Below are records; reproduce exactly the lines from the one that has "(c : CopyJob) (s" through the one that has "c) := ⟨rfl, rfl, rfl, rfl⟩", ends included, and nothing more.
** Opening Available data block **
-- ==== Sys2Proof/Laws/Frames.lean ====
section
/-! SUPPORT. Frames: which fields a group of operations leaves as they are. A lemma `x_frame` says that the operation x
keeps its group's frame, and a proof takes from it the one field it needs. -/

namespace Sys2Proof.Machine

/-- The fields that the Epoch Unit's transitions leave as they are: all but the Domain Records, the deadline counters, the
Change Table, the Free Frame Queue, the latches, the ranks and the publication order. -/
structure EpochFrame (s t : State) : Prop where
  windows : t.windows = s.windows
  initiators : t.initiators = s.initiators
  cache : t.cache = s.cache
  cachePointer : t.cachePointer = s.cachePointer
  walkJobs : t.walkJobs = s.walkJobs
  publishWrite : t.publishWrite = s.publishWrite
  poolSize : t.poolSize = s.poolSize
  poolThreshold : t.poolThreshold = s.poolThreshold
  slots : t.slots = s.slots
  transit : t.transit = s.transit
  collected : t.collected = s.collected
  starvation : t.starvation = s.starvation
  abandoned : t.abandoned = s.abandoned
  timebase : t.timebase = s.timebase
  divider : t.divider = s.divider
  edge : t.edge = s.edge
  lineLevel : t.lineLevel = s.lineLevel
  markCounter : t.markCounter = s.markCounter
  fault : t.fault = s.fault
  lost : t.lost = s.lost
  enables : t.enables = s.enables
  argument0 : t.argument0 = s.argument0
  argument1 : t.argument1 = s.argument1
  commandResult : t.commandResult = s.commandResult
  lastWrite : t.lastWrite = s.lastWrite
  resetCause : t.resetCause = s.resetCause
  draining : t.draining = s.draining
  responses : t.responses = s.responses
  portOperations : t.portOperations = s.portOperations
  pending : t.pending = s.pending

theorem EpochFrame.refl (s : State) : EpochFrame s s := by constructor <;> rfl

theorem EpochFrame.trans {s t u : State} (h : EpochFrame s t) (k : EpochFrame t u) : EpochFrame s u where
  windows := k.windows.trans h.windows
  initiators := k.initiators.trans h.initiators
  cache := k.cache.trans h.cache
  cachePointer := k.cachePointer.trans h.cachePointer
  walkJobs := k.walkJobs.trans h.walkJobs
  publishWrite := k.publishWrite.trans h.publishWrite
  poolSize := k.poolSize.trans h.poolSize
  poolThreshold := k.poolThreshold.trans h.poolThreshold
  slots := k.slots.trans h.slots
  transit := k.transit.trans h.transit
  collected := k.collected.trans h.collected
  starvation := k.starvation.trans h.starvation
  abandoned := k.abandoned.trans h.abandoned
  timebase := k.timebase.trans h.timebase
  divider := k.divider.trans h.divider
  edge := k.edge.trans h.edge
  lineLevel := k.lineLevel.trans h.lineLevel
  markCounter := k.markCounter.trans h.markCounter
  fault := k.fault.trans h.fault
  lost := k.lost.trans h.lost
  enables := k.enables.trans h.enables
  argument0 := k.argument0.trans h.argument0
  argument1 := k.argument1.trans h.argument1
  commandResult := k.commandResult.trans h.commandResult
  lastWrite := k.lastWrite.trans h.lastWrite
  resetCause := k.resetCause.trans h.resetCause
  draining := k.draining.trans h.draining
  responses := k.responses.trans h.responses
  portOperations := k.portOperations.trans h.portOperations
  pending := k.pending.trans h.pending

/-- The fields that the translation of pieces leaves as they are: all but the Domain Records, the Change Table, the Free
Frame Queue, the latches, the Translation Cache, the copy slots and the walk list. -/
structure LookupFrame (s t : State) : Prop where
  windows : t.windows = s.windows
  initiators : t.initiators = s.initiators
  cachePointer : t.cachePointer = s.cachePointer
  publication : t.publication = s.publication
  publishWrite : t.publishWrite = s.publishWrite
  poolSize : t.poolSize = s.poolSize
  poolThreshold : t.poolThreshold = s.poolThreshold
  ranks : t.ranks = s.ranks
  transit : t.transit = s.transit
  collected : t.collected = s.collected
  starvation : t.starvation = s.starvation
  abandoned : t.abandoned = s.abandoned
  deadlines : t.deadlines = s.deadlines
  timebase : t.timebase = s.timebase
  divider : t.divider = s.divider
  edge : t.edge = s.edge
  lineLevel : t.lineLevel = s.lineLevel
  markCounter : t.markCounter = s.markCounter
  fault : t.fault = s.fault
  lost : t.lost = s.lost
  enables : t.enables = s.enables
  argument0 : t.argument0 = s.argument0
  argument1 : t.argument1 = s.argument1
  commandResult : t.commandResult = s.commandResult
  lastWrite : t.lastWrite = s.lastWrite
  resetCause : t.resetCause = s.resetCause
  draining : t.draining = s.draining
  responses : t.responses = s.responses
  portOperations : t.portOperations = s.portOperations
  pending : t.pending = s.pending

theorem LookupFrame.refl (s : State) : LookupFrame s s := by constructor <;> rfl

theorem LookupFrame.trans {s t u : State} (h : LookupFrame s t) (k : LookupFrame t u) : LookupFrame s u where
  windows := k.windows.trans h.windows
  initiators := k.initiators.trans h.initiators
  cachePointer := k.cachePointer.trans h.cachePointer
  publication := k.publication.trans h.publication
  publishWrite := k.publishWrite.trans h.publishWrite
  poolSize := k.poolSize.trans h.poolSize
  poolThreshold := k.poolThreshold.trans h.poolThreshold
  ranks := k.ranks.trans h.ranks
  transit := k.transit.trans h.transit
  collected := k.collected.trans h.collected
  starvation := k.starvation.trans h.starvation
  abandoned := k.abandoned.trans h.abandoned
  deadlines := k.deadlines.trans h.deadlines
  timebase := k.timebase.trans h.timebase
  divider := k.divider.trans h.divider
  edge := k.edge.trans h.edge
  lineLevel := k.lineLevel.trans h.lineLevel
  markCounter := k.markCounter.trans h.markCounter
  fault := k.fault.trans h.fault
  lost := k.lost.trans h.lost
  enables := k.enables.trans h.enables
  argument0 := k.argument0.trans h.argument0
  argument1 := k.argument1.trans h.argument1
  commandResult := k.commandResult.trans h.commandResult
  lastWrite := k.lastWrite.trans h.lastWrite
  resetCause := k.resetCause.trans h.resetCause
  draining := k.draining.trans h.draining
  responses := k.responses.trans h.responses
  portOperations := k.portOperations.trans h.portOperations
  pending := k.pending.trans h.pending

/-- The fields that the evaluation of a request leaves as they are, whatever its outcome. -/
structure SettleFrame (s t : State) : Prop where
  windows : t.windows = s.windows
  cachePointer : t.cachePointer = s.cachePointer
  publishWrite : t.publishWrite = s.publishWrite
  poolSize : t.poolSize = s.poolSize
  poolThreshold : t.poolThreshold = s.poolThreshold
  collected : t.collected = s.collected
  starvation : t.starvation = s.starvation
  abandoned : t.abandoned = s.abandoned
  timebase : t.timebase = s.timebase
  divider : t.divider = s.divider
  edge : t.edge = s.edge
  lineLevel : t.lineLevel = s.lineLevel
  markCounter : t.markCounter = s.markCounter
  enables : t.enables = s.enables
  argument0 : t.argument0 = s.argument0
  argument1 : t.argument1 = s.argument1
  commandResult : t.commandResult = s.commandResult
  lastWrite : t.lastWrite = s.lastWrite
  resetCause : t.resetCause = s.resetCause
  draining : t.draining = s.draining
  portOperations : t.portOperations = s.portOperations
  pending : t.pending = s.pending

theorem SettleFrame.refl (s : State) : SettleFrame s s := by constructor <;> rfl

theorem SettleFrame.trans {s t u : State} (h : SettleFrame s t) (k : SettleFrame t u) : SettleFrame s u where
  windows := k.windows.trans h.windows
  cachePointer := k.cachePointer.trans h.cachePointer
  publishWrite := k.publishWrite.trans h.publishWrite
  poolSize := k.poolSize.trans h.poolSize
  poolThreshold := k.poolThreshold.trans h.poolThreshold
  collected := k.collected.trans h.collected
  starvation := k.starvation.trans h.starvation
  abandoned := k.abandoned.trans h.abandoned
  timebase := k.timebase.trans h.timebase
  divider := k.divider.trans h.divider
  edge := k.edge.trans h.edge
  lineLevel := k.lineLevel.trans h.lineLevel
  markCounter := k.markCounter.trans h.markCounter
  enables := k.enables.trans h.enables
  argument0 := k.argument0.trans h.argument0
  argument1 := k.argument1.trans h.argument1
  commandResult := k.commandResult.trans h.commandResult
  lastWrite := k.lastWrite.trans h.lastWrite
  resetCause := k.resetCause.trans h.resetCause
  draining := k.draining.trans h.draining
  portOperations := k.portOperations.trans h.portOperations
  pending := k.pending.trans h.pending

/-- The fields that the four completions leave as they are, up to the end of a soft reset drain. -/
structure CompletionFrame (s t : State) : Prop where
  windows : t.windows = s.windows
  initiators : t.initiators = s.initiators
  poolSize : t.poolSize = s.poolSize
  poolThreshold : t.poolThreshold = s.poolThreshold
  abandoned : t.abandoned = s.abandoned
  timebase : t.timebase = s.timebase
  divider : t.divider = s.divider
  edge : t.edge = s.edge
  lineLevel : t.lineLevel = s.lineLevel
  markCounter : t.markCounter = s.markCounter
  enables : t.enables = s.enables
  argument0 : t.argument0 = s.argument0
  argument1 : t.argument1 = s.argument1
  commandResult : t.commandResult = s.commandResult
  lastWrite : t.lastWrite = s.lastWrite
  resetCause : t.resetCause = s.resetCause
  draining : t.draining = s.draining
  portOperations : t.portOperations = s.portOperations
  pending : t.pending = s.pending

theorem CompletionFrame.refl (s : State) : CompletionFrame s s := by constructor <;> rfl

theorem CompletionFrame.trans {s t u : State} (h : CompletionFrame s t) (k : CompletionFrame t u) : CompletionFrame s u where
  windows := k.windows.trans h.windows
  initiators := k.initiators.trans h.initiators
  poolSize := k.poolSize.trans h.poolSize
  poolThreshold := k.poolThreshold.trans h.poolThreshold
  abandoned := k.abandoned.trans h.abandoned
  timebase := k.timebase.trans h.timebase
  divider := k.divider.trans h.divider
  edge := k.edge.trans h.edge
  lineLevel := k.lineLevel.trans h.lineLevel
  markCounter := k.markCounter.trans h.markCounter
  enables := k.enables.trans h.enables
  argument0 := k.argument0.trans h.argument0
  argument1 := k.argument1.trans h.argument1
  commandResult := k.commandResult.trans h.commandResult
  lastWrite := k.lastWrite.trans h.lastWrite
  resetCause := k.resetCause.trans h.resetCause
  draining := k.draining.trans h.draining
  portOperations := k.portOperations.trans h.portOperations
  pending := k.pending.trans h.pending

theorem EpochFrame.toSettleFrame {s t : State} (h : EpochFrame s t) : SettleFrame s t where
  windows := h.windows
  cachePointer := h.cachePointer
  publishWrite := h.publishWrite
  poolSize := h.poolSize
  poolThreshold := h.poolThreshold
  collected := h.collected
  starvation := h.starvation
  abandoned := h.abandoned
  timebase := h.timebase
  divider := h.divider
  edge := h.edge
  lineLevel := h.lineLevel
  markCounter := h.markCounter
  enables := h.enables
  argument0 := h.argument0
  argument1 := h.argument1
  commandResult := h.commandResult
  lastWrite := h.lastWrite
  resetCause := h.resetCause
  draining := h.draining
  portOperations := h.portOperations
  pending := h.pending

theorem LookupFrame.toSettleFrame {s t : State} (h : LookupFrame s t) : SettleFrame s t where
  windows := h.windows
  cachePointer := h.cachePointer
  publishWrite := h.publishWrite
  poolSize := h.poolSize
  poolThreshold := h.poolThreshold
  collected := h.collected
  starvation := h.starvation
  abandoned := h.abandoned
  timebase := h.timebase
  divider := h.divider
  edge := h.edge
  lineLevel := h.lineLevel
  markCounter := h.markCounter
  enables := h.enables
  argument0 := h.argument0
  argument1 := h.argument1
  commandResult := h.commandResult
  lastWrite := h.lastWrite
  resetCause := h.resetCause
  draining := h.draining
  portOperations := h.portOperations
  pending := h.pending

theorem EpochFrame.toCompletionFrame {s t : State} (h : EpochFrame s t) : CompletionFrame s t where
  windows := h.windows
  initiators := h.initiators
  poolSize := h.poolSize
  poolThreshold := h.poolThreshold
  abandoned := h.abandoned
  timebase := h.timebase
  divider := h.divider
  edge := h.edge
  lineLevel := h.lineLevel
  markCounter := h.markCounter
  enables := h.enables
  argument0 := h.argument0
  argument1 := h.argument1
  commandResult := h.commandResult
  lastWrite := h.lastWrite
  resetCause := h.resetCause
  draining := h.draining
  portOperations := h.portOperations
  pending := h.pending

end Sys2Proof.Machine
end

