-- ==== Sys2Proof/Laws/Commands.lean ====
section
/-! SUPPORT. Every command is a sequence of moves (`exec_moves`), and so is every step (`step_moves`). -/

namespace Sys2Proof.Machine

theorem endDrainIfDone_moves (s : State) : Moves s (endDrainIfDone s) := by
  unfold endDrainIfDone
  split
  · rename_i h
    simp only [Bool.and_eq_true] at h
    exact .one (.endDrain s h.1 h.2)
  · exact .refl

/-! ## Grants -/

theorem sendOperation_moves (o : PortOperation) (s : State) : Moves s (sendOperation o s) :=
  .one (.outside (by constructor <;> rfl))

theorem grantWalker_moves {tag : LinkTag} {s : State} (hb : walkerBusy s = false) (hd : s.draining = false)
    (ht : tag ∉ s.abandoned) :
    Moves s (grantWalker tag s) := by
  unfold grantWalker
  split
  · exact (Moves.one (.issueWalk tag s hb hd ht)).trans (sendOperation_moves _ _)
  · split
    · exact .refl
    · rename_i p e hp
      exact (Moves.one (.publishGrant tag p e _ s hb hd hp ht)).trans (sendOperation_moves _ _)

theorem grantForwarded_moves {tag : LinkTag} {s : State} (ht : tag ∉ s.abandoned) : Moves s (grantForwarded tag s) := by
  unfold grantForwarded
  split
  · exact .refl
  · refine (Moves.one (.forward tag s ht)).tail (.outside ?_)
    constructor <;> simp

theorem lowestHeld_fits (tag : LinkTag) (c : CopyJob) (a : CopyAction) (h : readyOperation c = some a) :
    sameCopy c (afterSend tag c a) ∧ (chunksFit c → chunksFit (afterSend tag c a)) := by
  unfold readyOperation at h
  split at h
  · cases h
  · split at h
    · cases h
      exact ⟨⟨rfl, rfl, rfl, rfl⟩, fun k => ⟨by simpa [afterSend] using k.1, k.2⟩⟩
    · split at h
      · rename_i hc
        cases h
        refine ⟨⟨rfl, rfl, rfl, rfl⟩, fun k => ⟨?_, ?_⟩⟩
        · simp only [afterSend, List.length_append, List.length_singleton]
          omega
        · simp only [afterSend]
          omega
      · cases h

/-- What a slot sends goes under the tag given, and its other tags are those it had. -/
theorem afterSend_tags {tag : LinkTag} {s : State} (ht : tag ∉ s.abandoned) (c : CopyJob) (a : CopyAction) :
    tagsFit s c (afterSend tag c a) := by
  intro x hx t hxt
  cases a with
  | readChunk number =>
    simp only [afterSend, List.mem_append, List.mem_singleton] at hx
    rcases hx with hx | rfl
    · exact .inr ⟨x, hx, hxt⟩
    · simp only [chunkTag, Option.some.injEq] at hxt
      exact .inl (hxt ▸ ht)
  | writeChunk number data =>
    simp only [afterSend, List.mem_map] at hx
    obtain ⟨y, hy, rfl⟩ := hx
    split at hxt
    · simp only [chunkTag, Option.some.injEq] at hxt
      exact .inl (hxt ▸ ht)
    · exact .inr ⟨y, hy, hxt⟩

theorem grantSlot_moves (k : SlotId) {tag : LinkTag} {s : State} (ht : tag ∉ s.abandoned) : Moves s (grantSlot k tag s) := by
  unfold grantSlot
  split
  · exact .refl
  · rename_i c hc
    split
    · exact .refl
    · rename_i a ha
      obtain ⟨hs, hf⟩ := lowestHeld_fits tag c a ha
      refine (Moves.one (.copyGoesOn k c _ s hc hs hf (afterSend_tags ht c a))).tail (.outside ?_)
      constructor <;> simp

theorem grant_moves {tag : LinkTag} {s : State} {q : Requester} (h : arbitrate s = some q) (ht : tag ∉ s.abandoned) :
    Moves s (grant tag s q) := by
  unfold grant
  split
  · have hw : walkerWaits s = true := by
      unfold arbitrate at h
      split at h
      · cases h
      · split at h
        · assumption
        · split at h
          · cases h
          · split at h <;> cases h
    simp only [walkerWaits, Bool.and_eq_true, Bool.not_eq_true'] at hw
    exact grantWalker_moves hw.1.1 hw.1.2 ht
  · exact grantForwarded_moves ht
  · exact grantSlot_moves _ ht

/-! ## The completion of a walk -/

theorem reportFaults_moves (fs : List FaultReport) (s : State) : Moves s (reportFaults fs s) := by
  induction fs generalizing s with
  | nil => exact .refl
  | cons f fs ih => exact (Moves.one (.report f s)).trans (ih _)

theorem completeWalk_moves (j : WalkJob) (status : Completion) (entry : Beat) (s : State) :
    Moves s (completeWalk j status entry s) := by
  unfold completeWalk
  dsimp only
  split
  · split
    · exact (Moves.one (.fill _ s)).tail (.wakeWalk j.window j.tile _)
    · exact (Moves.one (.answerWalk j.window j.tile .refused s)).trans (reportFaults_moves _ _)
  · exact ((Moves.one (.answerWalk j.window j.tile .failed s)).tail (.report _ _)).tail (.flush _)

/-! ## The completion of a publish write -/

theorem publish_moves {p : PublishWrite} (status : Completion) {s : State} (h : s.publishWrite = some p) :
    Moves s (continuePass p.domain (publishOutcome p status { s with publishWrite := none })) := by
  unfold publishOutcome
  split
  · split
    · rename_i e _
      have swap : publishToCache e (setEntryState p.window p.tile .published { s with publishWrite := none }) =
          setEntryState p.window p.tile .published { publishToCache e s with publishWrite := none } := by
        dsimp only [publishToCache, setEntryState]
      rw [swap]
      exact (Moves.one (.publishCache e s)).tail (.publishOk p _ (by simpa using h))
    · exact .one (.publishEnd p s h)
  · rw [show ∀ f, reportFault f { s with publishWrite := none } = { reportFault f s with publishWrite := none } from
      fun f => by dsimp only [reportFault]]
    exact (Moves.one (.report _ s)).tail (.publishEnd p _ (by simpa using h))

/-! ## The completion of a chunk operation -/

theorem failCopy_moves {k : SlotId} {c c' : CopyJob} {s : State} (hc : s.slots[k] = some c) (hs : sameCopy c c') :
    Moves s (failCopy k c' s) := by
  unfold failCopy
  split
  · rename_i e he
    dsimp only
    refine Relation.ReflTransGen.trans ?_ (testDrain_moves _ _)
    exact (Moves.one (.copyFailed k c c' e s hc hs he)).tail (.report _ _)
  · rename_i he
    exact .one (.copyLost k c c' s hc hs he)

theorem completeCopy_moves {k : SlotId} {c c' : CopyJob} {s : State} (hc : s.slots[k] = some c) (hs : sameCopy c c') :
    Moves s (completeCopy k c' s) := by
  unfold completeCopy
  dsimp only
  split
  · exact (Moves.one (.copyDone k c c' s hc hs)).trans (testDrain_moves _ _)
  · exact .one (.copyDone k c c' s hc hs)

theorem setChunkPhase_fits (tag : LinkTag) (phase : ChunkPhase) (c : CopyJob) :
    sameCopy c (setChunkPhase tag phase c) ∧ (chunksFit c → chunksFit (setChunkPhase tag phase c)) :=
  ⟨⟨rfl, rfl, rfl, rfl⟩, fun k => ⟨by simpa [setChunkPhase] using k.1, k.2⟩⟩

/-- A chunk that is held or has ended has no tag, and the other chunks keep theirs. -/
theorem setChunkPhase_tags (tag : LinkTag) {phase : ChunkPhase} (h : ∀ n, chunkTag { number := n, phase := phase } = none)
    (c : CopyJob) (s : State) : tagsFit s c (setChunkPhase tag phase c) := by
  intro x hx t hxt
  simp only [setChunkPhase, List.mem_map] at hx
  obtain ⟨y, hy, rfl⟩ := hx
  split at hxt
  · exact absurd hxt (by simp [h y.number])
  · exact .inr ⟨y, hy, hxt⟩

theorem stopCopy_moves {k : SlotId} {c c' : CopyJob} {s : State} (hc : s.slots[k] = some c) (hs : sameCopy c c')
    (hf : chunksFit c → chunksFit c') (ht : tagsFit s c c') : Moves s (stopCopy k c' s) := by
  unfold stopCopy
  split
  · exact failCopy_moves hc hs
  · exact .one (.copyGoesOn k c c' s hc hs hf ht)

theorem completeChunk_moves {k : SlotId} {c : CopyJob} {s : State} (tag : LinkTag) (chunk : ChunkInProgress)
    (status : Completion) (data : Chunk) (hc : s.slots[k] = some c) :
    Moves s (completeChunk k c tag chunk status data s) := by
  unfold completeChunk
  split
  · obtain ⟨hs, hf⟩ := setChunkPhase_fits tag .ended c
    exact stopCopy_moves hc hs hf (setChunkPhase_tags tag (fun _ => rfl) c s)
  · split
    · obtain ⟨hs, hf⟩ := setChunkPhase_fits tag .ended c
      exact stopCopy_moves hc hs hf (setChunkPhase_tags tag (fun _ => rfl) c s)
    · split
      · obtain ⟨hs, hf⟩ := setChunkPhase_fits tag (.held data) c
        exact .one (.copyGoesOn k c _ s hc hs hf (setChunkPhase_tags tag (fun _ => rfl) c s))
      · have hs : sameCopy c (finishChunk tag c) := ⟨rfl, rfl, rfl, rfl⟩
        have hf : chunksFit c → chunksFit (finishChunk tag c) := fun h =>
          ⟨(List.length_filter_le _ _).trans h.1, h.2⟩
        dsimp only
        split
        · exact completeCopy_moves hc hs
        · exact .one (.copyGoesOn k c _ s hc hs hf fun x hx t hxt => .inr ⟨x, List.mem_of_mem_filter hx, hxt⟩)
      all_goals exact .refl

/-- The slot that a chunk's completion belongs to holds the copy it is given. -/
theorem findChunk_slot {tag : LinkTag} {s : State} {k : SlotId} {c : CopyJob} {chunk : ChunkInProgress}
    (h : findChunk tag s = some (k, c, chunk)) : s.slots[k] = some c := by
  unfold findChunk at h
  obtain ⟨k', _, hk⟩ := List.exists_of_findSome?_eq_some h
  simp only [Option.bind_eq_some_iff, Option.map_eq_some_iff, Prod.mk.injEq] at hk
  obtain ⟨c', hc, _, _, rfl, rfl, rfl⟩ := hk
  exact hc

/-! ## The completion of a forwarded operation -/

theorem tellFreed_moves (e : TransitEntry) (s : State) : Moves s (tellFreed e s) := by
  unfold tellFreed
  split
  · exact .refl
  · split
    · exact testDrain_moves _ s
    · exact testRollbackDrain_moves _ s

theorem completeTransit_moves (e : TransitEntry) (tag : LinkTag) (status : Completion) (beats : List Beat) (s : State) :
    Moves s (completeTransit e tag status beats s) := by
  unfold completeTransit
  dsimp only
  refine Relation.ReflTransGen.trans ?_ (tellFreed_moves _ _)
  have answer : ∀ u, Moves (endWaits (parkedOn .transit) u) (endWaits (parkedOn .transit) (answerPiece e status beats u)) :=
    fun u => .one (.outside (by unfold answerPiece; split <;> constructor <;> simp))
  refine Relation.ReflTransGen.trans ?_ (answer _)
  unfold reportMemory
  split
  · exact Moves.one (.freeTransit tag s)
  · exact (Moves.one (.freeTransit tag s)).tail (.report _ _)

/-! ## Timers -/

theorem foldl_moves (f : State → DomainId → State) (h : ∀ s d, Moves s (f s d)) (ds : List DomainId) (s : State) :
    Moves s (ds.foldl f s) := by
  induction ds generalizing s with
  | nil => exact .refl
  | cons d ds ih => exact (h s d).trans (ih _)

theorem expire_moves (d : DomainId) (s : State) : Moves s (expire d s) := by
  have h : Moves s (setLatch (.deadline d) (setDeadline d { value := 0, running := false } s)) :=
    (Moves.one (.stopAtZero d s)).tail (.outside (by constructor <;> simp))
  unfold expire
  dsimp only
  split
  · exact h
  · exact h.trans (causeCommit_moves _ _)
  · exact h.trans (causeRollback_moves _ _)

theorem tickCounter_moves (d : DomainId) (s : State) : Moves s (tickCounter d s) := by
  unfold tickCounter
  dsimp only
  split
  · split
    · exact expire_moves d s
    · exact .one (.lowerDeadline d s (by omega))
  · exact .refl

theorem takeTick_moves (order : List DomainId) (s : State) : Moves s (takeTick order s) :=
  (Moves.one (.divider 0 s (Nat.two_pow_pos _))).trans (foldl_moves _ (fun s d => tickCounter_moves d s) _ _)

theorem deliverMark_moves (d : DomainId) (s : State) : Moves s (deliverMark d s) := by
  unfold deliverMark
  split
  · rename_i h
    exact enterCommit_moves (by simp [inEpoch, h])
  · rename_i h
    split
    · exact enterCommit_moves (by simp [inEpoch, h])
    · exact .refl
  all_goals exact .refl

theorem takeMark_moves (order : List DomainId) (s : State) : Moves s (takeMark order s) :=
  (Moves.one (.outside (by constructor <;> rfl))).trans (foldl_moves _ (fun s d => deliverMark_moves d s) _ _)

theorem refclkPeriod_moves (s : State) : Moves s (refclkPeriod s) := by
  unfold refclkPeriod
  split
  · exact .one (.divider _ s ‹_›)
  · exact takeTick_moves [] s

/-! ## Commands and setting writes -/

theorem setResult_moves (result : ResultCode) (code : Byte) (s : State) : Moves s (setResult result code s) :=
  .one (.outside (by constructor <;> rfl))

theorem takeCommand_moves (code : Byte) (decide_ : State → ResultCode × State) (s : State)
    (h : s.draining = false → Moves s (decide_ s).2) : Moves s (takeCommand code decide_ s) := by
  unfold takeCommand
  split
  · exact setResult_moves _ _ _
  · exact (h (by simpa using ‹¬ s.draining = true›)).trans (setResult_moves _ _ _)

theorem setLastWrite_moves (status : WriteStatus) (s : State) : Moves s (setLastWrite status s) :=
  .one (.outside (by constructor <;> rfl))

theorem writeWindow_moves (w : WindowId) (word : WindowWord) (data : Word) (s : State) :
    Moves s (writeWindow w word data s) := by
  unfold writeWindow
  split
  · exact setLastWrite_moves _ _
  · rename_i new hn
    split
    · rename_i hw
      exact ((Moves.one (.window w word data new s hn hw)).tail (.dropCache _ _)).trans (setLastWrite_moves _ _)
    · exact setLastWrite_moves _ _

theorem writeDomainSetting_moves (d : DomainId) (word : DomainWord) (data : Word) (s : State) :
    Moves s (writeDomainSetting d word data s) := by
  unfold writeDomainSetting
  split
  · exact setLastWrite_moves _ _
  · rename_i new hn
    split
    · rename_i hd
      exact (Moves.one (.settings d word data new s hn hd.1)).trans (setLastWrite_moves _ _)
    · exact setLastWrite_moves _ _

theorem writeInitiator_moves (i : InitiatorId) (word : InitiatorWord) (data : Word) (s : State) :
    Moves s (writeInitiator i word data s) := by
  unfold writeInitiator
  split
  · exact setLastWrite_moves _ _
  · split
    · exact setLastWrite_moves _ _
    · exact .one (.outside (by constructor <;> simp))

theorem writePoolThreshold_moves (data : Word) (s : State) : Moves s (writePoolThreshold data s) := by
  unfold writePoolThreshold
  split
  · exact .one (.outside (by constructor <;> simp))
  · exact setLastWrite_moves _ _

theorem writeTimebase_moves (data : Word) (s : State) : Moves s (writeTimebase data s) := by
  unfold writeTimebase
  split
  · refine (Moves.one (.timebase (data.extractLsb' 0 4) s)).tail (.outside ?_)
    constructor <;> simp
  · exact setLastWrite_moves _ _

theorem writeLatches_moves (data : Word) (s : State) : Moves s (writeLatches data s) := by
  unfold writeLatches
  split
  · exact .one (.outside (by constructor <;> simp))
  · exact setLastWrite_moves _ _

theorem writeEnables_moves (data : Word) (s : State) : Moves s (writeEnables data s) := by
  unfold writeEnables
  split
  · exact .one (.outside (by constructor <;> simp))
  · exact setLastWrite_moves _ _

theorem writeArgument0_moves (data : Word) (s : State) : Moves s (writeArgument0 data s) := by
  unfold writeArgument0
  split
  · exact setLastWrite_moves _ _
  · exact .one (.outside (by constructor <;> simp))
** Closing Available data block **
Exercise output »
    (c : CopyJob) (s : State) : tagsFit s c (setChunkPhase tag phase c) := by
  intro x hx t hxt
  simp only [setChunkPhase, List.mem_map] at hx
  obtain ⟨y, hy, rfl⟩ := hx
  split at hxt
  · exact absurd hxt (by simp [h y.number])
  · exact .inr ⟨y, hy, hxt⟩

theorem stopCopy_moves {k : SlotId} {c c' : CopyJob} {s : State} (hc : s.slots[k] = some c) (hs : sameCopy c c')
    (hf : chunksFit c → chunksFit c') (ht : tagsFit s c c') : Moves s (stopCopy k c' s) := by
  unfold stopCopy
  split
  · exact failCopy_moves hc hs
  · exact .one (.copyGoesOn k c c' s hc hs hf ht)

theorem completeChunk_moves {k : SlotId} {c : CopyJob} {s : State} (tag : LinkTag) (chunk : ChunkInProgress)
    (status : Completion) (data : Chunk) (hc : s.slots[k] = some c) :
    Moves s (completeChunk k c tag chunk status data s) := by
  unfold completeChunk
  split
  · obtain ⟨hs, hf⟩ := setChunkPhase_fits tag .ended c
    exact stopCopy_moves hc hs hf (setChunkPhase_tags tag (fun _ => rfl) c s)
  · split
    · obtain ⟨hs, hf⟩ := setChunkPhase_fits tag .ended c
      exact stopCopy_moves hc hs hf (setChunkPhase_tags tag (fun _ => rfl) c s)
    · split
      · obtain ⟨hs, hf⟩ := setChunkPhase_fits tag (.held data) c
        exact .one (.copyGoesOn k c _ s hc hs hf (setChunkPhase_tags tag (fun _ => rfl) c s))
      · have hs : sameCopy c (finishChunk tag c) := ⟨rfl, rfl, rfl, rfl⟩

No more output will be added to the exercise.